> TASK GOAL: Among the lines below, a stretch begins at the one with "let qt := asr s P.barrettShift" and ends at the one with "(40 R101). -/". Repeat that stretch exactly, ends included.

> DATA TO PROCESS:
-- ==== Sys2Proof/Machine/Reduce.lean ====
section
/-! DEFINITION. The field reduction commands BARRETT, MONT, TOMONT (40_field_reduction) and the three functions behind them,
written from the pseudocode against the parameters of 00_scope R7. They read and write no bank (R100). -/

namespace Sys2Proof.Machine

/-- `barrett(v)` (40 R101): the product and the rounding sum are both checked (90 C2). -/
def barrett (P : Params) (v : Int) : Except Cause Int := do
  let p ← chk32 (v * P.barrettMult)
  let s ← chk32 (p + asr P.barrettR 1)
  let qt := asr s P.barrettShift
  let m := qt * P.q
  pure (v - m)

/-- The factor `t` of 40 R104: the residue of the exact product, which no check applies to (90 C5). -/
def montT (P : Params) (v : Int) : Int := residue (v * P.montQinv) P.montR

/-- `mont(v)` (40 R104). -/
def mont (P : Params) (v : Int) : Except Cause Int := do
  let u := montT P v * P.q
  let d ← chk32 (v - u)
  pure (asr d P.montShift)

/-- `tomont(v)` (40 R107). -/
def tomont (P : Params) (v : Int) : Except Cause Int := do
  let p ← chk32 (P.montR2 * v)
  mont P p

/-- A reduction on 32-bit patterns (40 R100). -/
def reduceWord (f : Int → Except Cause Int) (w : Word) : Except Cause Word := (f (dec32 w)).map enc32

/-- A scalar command: the reduction of `imm` is the response, or its overflow is the fault (40 R100). -/
def respondReduced (f : Int → Except Cause Int) (imm : Word) (s : State) : Except Cause State :=
  (reduceWord f imm).map s.respond

/-- `BARRETT imm` (40 R101). -/
def execBarrett (imm : Word) (s : State) : Host.Outcome State Fault Refusal :=
  finish s (respondReduced (barrett Config.params) imm s)

/-- `MONT imm` (40 R104). -/
def execMont (imm : Word) (s : State) : Host.Outcome State Fault Refusal :=
  finish s (respondReduced (mont Config.params) imm s)

/-- `TOMONT imm` (40 R107). -/
def execTomont (imm : Word) (s : State) : Host.Outcome State Fault Refusal :=
  finish s (respondReduced (tomont Config.params) imm s)

end Sys2Proof.Machine
end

> EXERCISE ANSWER:
  let qt := asr s P.barrettShift
  let m := qt * P.q
  pure (v - m)

/-- The factor `t` of 40 R104: the residue of the exact product, which no check applies to (90 C5). -/
def montT (P : Params) (v : Int) : Int := residue (v * P.montQinv) P.montR

/-- `mont(v)` (40 R104). -/
def mont (P : Params) (v : Int) : Except Cause Int := do
  let u := montT P v * P.q
  let d ← chk32 (v - u)
  pure (asr d P.montShift)

/-- `tomont(v)` (40 R107). -/
def tomont (P : Params) (v : Int) : Except Cause Int := do
  let p ← chk32 (P.montR2 * v)
  mont P p

/-- A reduction on 32-bit patterns (40 R100). -/
def reduceWord (f : Int → Except Cause Int) (w : Word) : Except Cause Word := (f (dec32 w)).map enc32

/-- A scalar command: the reduction of `imm` is the response, or its overflow is the fault (40 R100). -/
def respondReduced (f : Int → Except Cause Int) (imm : Word) (s : State) : Except Cause State :=
  (reduceWord f imm).map s.respond

/-- `BARRETT imm` (40 R101). -/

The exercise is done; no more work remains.